EXERCISE. Starting at the top of the entries below, print each line exactly until the line with "s.bus.standing ≠ .silent)" has been printed too.
-- RECORD SET follows --
-- ==== Sys2Proof/Laws/Bus.lean ====
section
/-! SUPPORT. The bus port's commands keep `BusSound`. -/

namespace Sys2Proof.Machine

theorem BusSound.of_eq {s t : State} (h : BusSound s) (hb : t.bus = s.bus) (hc : t.config = s.config)
    (hr : t.running = s.running) : BusSound t := by
  obtain ⟨h1, h2, h3, h4, h5, h6, h7, h8, h9, h10, h11⟩ := h
  constructor <;> simp_all

theorem BusSound.of_frame {s t : State} (h : BusSound s) (hb : t.bus = s.bus) (hc : t.config = s.config)
    (hn : t.nodeState = s.nodeState) : BusSound t := h.of_eq hb hc (State.running_congr hn)

theorem BusSound.powerOn (r : Reader) (q : List Instr) : BusSound (State.powerOn r q) := by
  constructor <;> simp [State.powerOn, BusPort.powerOn, State.running, BusPort.inAttempt]

theorem BusSound.activated {s : State} : BusSound s.activated := by
  constructor <;> simp [State.activated, BusPort.powerOn, State.running, BusPort.inAttempt]

theorem BusSound.enterActive {s : State} (v : Millivolts) : BusSound (s.enterActive v) :=
  BusSound.activated (s := s) |>.of_frame (by simp [State.enterActive]) (by simp [State.enterActive]) (by simp [State.enterActive])

theorem State.attemptVoided_sound {s : State} (h : BusSound s) (hr : s.running = true) (ha : s.bus.inAttempt = true) :
    BusSound s.attemptVoided := by
  have hs := h.attempt ha
  obtain ⟨h1, h2, h3, h4, h5, h6, h7, h8, h9, h10, h11⟩ := h
  unfold State.attemptVoided State.countVoid
  split
  · constructor <;> simp_all [State.running, BusPort.inAttempt]
  · constructor <;> simp_all [State.running, BusPort.inAttempt, State.enterListenOnly, BusPort.quiet]

theorem attemptVoided_sound {s : State} (h : BusSound s) : BusSound (attemptVoided s) := by
  unfold attemptVoided; split
  · rename_i hg; simp only [Bool.and_eq_true] at hg; exact State.attemptVoided_sound h hg.1 hg.2
  · exact h

/-- A running node that is not SILENT may follow the line in any way that is no attempt. -/
theorem BusSound.watch {s : State} (h : BusSound s) (hr : s.running = true) (hs : s.bus.standing ≠ .silent)
    {l : LineWatch} (hw : l ≠ .unwatched) (hl : ∀ f, l ≠ .sending f) : BusSound (s.watch l) := by
  obtain ⟨h1, h2, h3, h4, h5, h6, h7, h8, h9, h10, h11⟩ := h
  have hr' : (s.watch l).running = true := hr
  refine ⟨h1, h2, h3, h4, h5, h6, h7, h8, fun ha => ?_, ?_, fun _ hn => absurd hn hs⟩
  · cases l <;> simp_all [BusPort.inAttempt]
  · simp [hr', hw]

theorem State.attemptVoided_standing {s : State} (h : BusSound s) (ha : s.bus.inAttempt = true) :
    s.attemptVoided.bus.standing ≠ .silent := by
  have hs := h.attempt ha
  unfold State.attemptVoided State.countVoid
  split <;> simp_all [State.enterListenOnly, BusPort.quiet]

theorem State.endRest_sound {s : State} (h : BusSound s) : BusSound s.endRest := by
  unfold State.endRest; split
  · rename_i hg; simp only [Bool.and_eq_true, decide_eq_true_eq] at hg
    exact h.watch hg.1.1 hg.1.2 (by simp) (by simp)
  · exact h

theorem BusPort.inAttempt_of_frame {b : BusPort} {f : Frame} (h : b.frame? = some f) : b.inAttempt = true := by
  unfold BusPort.frame? at h; unfold BusPort.inAttempt; split at h <;> simp_all

theorem readbackFault_sound {s : State} (h : BusSound s) (p : Nat) (b : LineBit) : BusSound (readbackFault p b s) := by
  unfold readbackFault; split
  · rename_i hf; split
    · rename_i hg; simp only [Bool.and_eq_true] at hg
      have hb : BusSound (s.raise .bitFault) := h.of_frame (by simp) (by simp) (by simp)
      have ha := BusPort.inAttempt_of_frame hf
      refine (State.attemptVoided_sound hb hg.1 ha).watch ?_ (State.attemptVoided_standing hb ha) (by simp) (by simp)
      exact (State.running_congr (by simp)).trans hg.1
    · exact h
  · exact h

theorem attemptStart_sound {s : State} (h : BusSound s) (g : Gap) : BusSound (attemptStart g s) := by
  unfold attemptStart; split
  · split
    · rename_i hg; simp only [State.maySend, Bool.and_eq_true, decide_eq_true_eq] at hg
      obtain ⟨⟨hr, hs⟩, -⟩ := hg
      obtain ⟨h1, h2, h3, h4, h5, h6, h7, h8, h9, h10, h11⟩ := h
      constructor <;> simp_all [State.running, BusPort.inAttempt]
    · exact h
  · exact h

theorem attemptSent_sound {s : State} (h : BusSound s) : BusSound (attemptSent s) := by
  unfold attemptSent; split
  · rename_i hg; simp only [Bool.and_eq_true] at hg
    have hs := h.attempt hg.2
    obtain ⟨h1, h2, h3, h4, h5, h6, h7, h8, h9, h10, h11⟩ := h
    dsimp only
    split <;> constructor <;> simp_all [State.running, BusPort.inAttempt]
  · exact h

theorem contentionLost_sound {s : State} (h : BusSound s) (k : Fin 12) : BusSound (contentionLost k s) := by
  unfold contentionLost; split
  · rename_i hf; split
    · rename_i hg; simp only [Bool.and_eq_true] at hg
      have hs := h.attempt (BusPort.inAttempt_of_frame hf)
      obtain ⟨h1, h2, h3, h4, h5, h6, h7, h8, h9, h10, h11⟩ := h
      constructor <;> simp_all [State.running, BusPort.inAttempt]
    · exact h
  · exact h

theorem lineStuckCondition_sound {s : State} (h : BusSound s) (n : Nanos) : BusSound (lineStuckCondition n s) := by
  unfold lineStuckCondition; split
  · rename_i hg; simp only [Bool.and_eq_true] at hg
    obtain ⟨h1, h2, h3, h4, h5, h6, h7, h8, h9, h10, h11⟩ := h
    dsimp only
    split <;> constructor <;> simp_all [State.running, BusPort.inAttempt, BusPort.silence, BusPort.isOutside]
  · exact h

theorem silentRecovery_sound {s : State} (h : BusSound s) (n : Nanos) : BusSound (silentRecovery n s) := by
  unfold silentRecovery; split
  · rename_i hg; simp only [Bool.and_eq_true] at hg
    obtain ⟨h1, h2, h3, h4, h5, h6, h7, h8, h9, h10, h11⟩ := h
    constructor <;> simp_all [State.running, BusPort.inAttempt, BusPort.quiet, BusPort.isOutside]
  · exact h

theorem State.toSpeaking_sound {s : State} (h : BusSound s) (hl : s.bus.standing = .listenOnly) :
    BusSound s.toSpeaking := by
  obtain ⟨h1, h2, h3, h4, h5, h6, h7, h8, h9, h10, h11⟩ := h
  unfold State.toSpeaking
  constructor <;> simp_all [State.running, BusPort.inAttempt]

theorem quietPeriodExpiry_sound {s : State} (h : BusSound s) : BusSound (quietPeriodExpiry s) := by
  unfold quietPeriodExpiry; split
  · rename_i hg; simp only [Bool.and_eq_true, decide_eq_true_eq] at hg
    split
    · exact State.toSpeaking_sound h hg.1.2
    · obtain ⟨h1, h2, h3, h4, h5, h6, h7, h8, h9, h10, h11⟩ := h
      constructor <;> simp_all [State.running, BusPort.inAttempt]
  · exact h

theorem State.countFrame_sound {s : State} (h : BusSound s) (f : Bool) : BusSound (s.countFrame f) := by
  obtain ⟨h1, h2, h3, h4, h5, h6, h7, h8, h9, h10, h11⟩ := h
  unfold State.countFrame State.countFault BusPort.countClean
  split
  · split <;> constructor <;> simp_all [State.running, BusPort.inAttempt, BusPort.isOutside]
  · constructor <;> simp_all [State.running, BusPort.inAttempt, BusPort.isOutside]
  · constructor <;> simp_all [State.running, BusPort.inAttempt, BusPort.isOutside]
  · split <;> constructor <;> simp_all [State.running, BusPort.inAttempt, BusPort.isOutside]

theorem State.endFrame_sound {s : State} (h : BusSound s) (hg : s.receives = true) (v : Vote) (f : Bool) :
    BusSound (s.endFrame v f) := by
  apply State.countFrame_sound
  simp only [State.receives, Bool.and_eq_true, decide_eq_true_eq] at hg
  obtain ⟨⟨hr, hs⟩, hl⟩ := hg
  obtain ⟨h1, h2, h3, h4, h5, h6, h7, h8, h9, h10, h11⟩ := h
  constructor <;> simp_all [State.running, BusPort.inAttempt]

theorem frames_sound {s : State} (h : BusSound s) (bits : List LineBit) :
    BusSound (frameTaken bits s) ∧ BusSound (frameVoided bits s) ∧ BusSound (frameDiscarded bits s) ∧
      BusSound (frameCutShort bits s) := by
  have hrest := State.endRest_sound h
  unfold frameTaken frameVoided frameDiscarded frameCutShort
  refine ⟨?_, ?_, ?_, ?_⟩
  · split
    · split
      · rename_i hg
        refine State.endFrame_sound (h.of_frame (by simp) (by simp) (by simp)) ?_ _ _
        simpa [State.receives, State.running] using hg
      · exact hrest
    · exact h
  · split
    · split
      · rename_i hg; exact State.endFrame_sound h hg _ _
      · exact hrest
    · exact h
  · split
    · split
      · rename_i hg; split
        · exact State.endFrame_sound h hg _ _
        · exact h
      · exact hrest
    · exact h
  · split
    · split
      · rename_i hg; split
        · simp only [State.receives, Bool.and_eq_true, decide_eq_true_eq] at hg
          exact h.watch hg.1.1 hg.1.2 (by simp) (by simp)
        · exact State.endFrame_sound h hg _ _
      · exact hrest
    · exact h

theorem wakingEdge_sound {s : State} (h : BusSound s) : BusSound (wakingEdge s) := by
  unfold wakingEdge; split
  · rename_i ha; exact h.of_eq rfl rfl (by simp [State.running, ha])
  · exact h

theorem edges_sound {s : State} (h : BusSound s) (g : Gap) : BusSound (startBit g s) ∧ BusSound (lineNoise g s) := by
  have hw := wakingEdge_sound h
  unfold startBit lineNoise
  refine ⟨?_, ?_⟩
  all_goals
    split
    · rename_i hg; simp only [Bool.and_eq_true] at hg
      have hr := hg.1
      split
      · obtain ⟨h1, h2, h3, h4, h5, h6, h7, h8, h9, h10, h11⟩ := h
        constructor <;> simp_all [State.running, BusPort.inAttempt, BusPort.isOutside]
      · split
        · obtain ⟨h1, h2, h3, h4, h5, h6, h7, h8, h9, h10, h11⟩ := h
          constructor <;> simp_all [State.running, BusPort.inAttempt, BusPort.isOutside]
        · exact h
    · exact hw

theorem presenceDelivered_sound {s : State} (h : BusSound s) : BusSound (presenceDelivered s) := by
  unfold presenceDelivered; split
  · split
    · unfold State.deliverPresence
      have hb : ∀ t : State, t.bus = s.bus → t.config = s.config → t.nodeState = s.nodeState → ∀ k,
          BusSound (if t.endsQuiet k = true then t.toSpeaking else t) := by
        intro t h1 h2 h3 k
        have ht := h.of_frame h1 h2 h3
        split
        · rename_i hg; simp only [State.endsQuiet, Bool.and_eq_true, decide_eq_true_eq] at hg
          exact State.toSpeaking_sound ht hg.1.1
        · exact ht
      dsimp only
      apply hb <;> split <;> simp
    · exact h
  · exact h

theorem enterAsleep_sound {s : State} (h : BusSound s) : BusSound (enterAsleep s) := by
  unfold enterAsleep; split
  · obtain ⟨h1, h2, h3, h4, h5, h6, h7, h8, h9, h10, h11⟩ := h
    constructor <;> simp_all [State.running, State.fallAsleep, BusPort.inAttempt]
  · exact h

end Sys2Proof.Machine
end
-- RECORD SET concluded --
SOLUTION FOR THIS TASK.
-- ==== Sys2Proof/Laws/Bus.lean ====
section
/-! SUPPORT. The bus port's commands keep `BusSound`. -/

namespace Sys2Proof.Machine

theorem BusSound.of_eq {s t : State} (h : BusSound s) (hb : t.bus = s.bus) (hc : t.config = s.config)
    (hr : t.running = s.running) : BusSound t := by
  obtain ⟨h1, h2, h3, h4, h5, h6, h7, h8, h9, h10, h11⟩ := h
  constructor <;> simp_all

theorem BusSound.of_frame {s t : State} (h : BusSound s) (hb : t.bus = s.bus) (hc : t.config = s.config)
    (hn : t.nodeState = s.nodeState) : BusSound t := h.of_eq hb hc (State.running_congr hn)

theorem BusSound.powerOn (r : Reader) (q : List Instr) : BusSound (State.powerOn r q) := by
  constructor <;> simp [State.powerOn, BusPort.powerOn, State.running, BusPort.inAttempt]

theorem BusSound.activated {s : State} : BusSound s.activated := by
  constructor <;> simp [State.activated, BusPort.powerOn, State.running, BusPort.inAttempt]

theorem BusSound.enterActive {s : State} (v : Millivolts) : BusSound (s.enterActive v) :=
  BusSound.activated (s := s) |>.of_frame (by simp [State.enterActive]) (by simp [State.enterActive]) (by simp [State.enterActive])

theorem State.attemptVoided_sound {s : State} (h : BusSound s) (hr : s.running = true) (ha : s.bus.inAttempt = true) :
    BusSound s.attemptVoided := by
  have hs := h.attempt ha
  obtain ⟨h1, h2, h3, h4, h5, h6, h7, h8, h9, h10, h11⟩ := h
  unfold State.attemptVoided State.countVoid
  split
  · constructor <;> simp_all [State.running, BusPort.inAttempt]
  · constructor <;> simp_all [State.running, BusPort.inAttempt, State.enterListenOnly, BusPort.quiet]

theorem attemptVoided_sound {s : State} (h : BusSound s) : BusSound (attemptVoided s) := by
  unfold attemptVoided; split
  · rename_i hg; simp only [Bool.and_eq_true] at hg; exact State.attemptVoided_sound h hg.1 hg.2
  · exact h

/-- A running node that is not SILENT may follow the line in any way that is no attempt. -/
theorem BusSound.watch {s : State} (h : BusSound s) (hr : s.running = true) (hs : s.bus.standing ≠ .silent)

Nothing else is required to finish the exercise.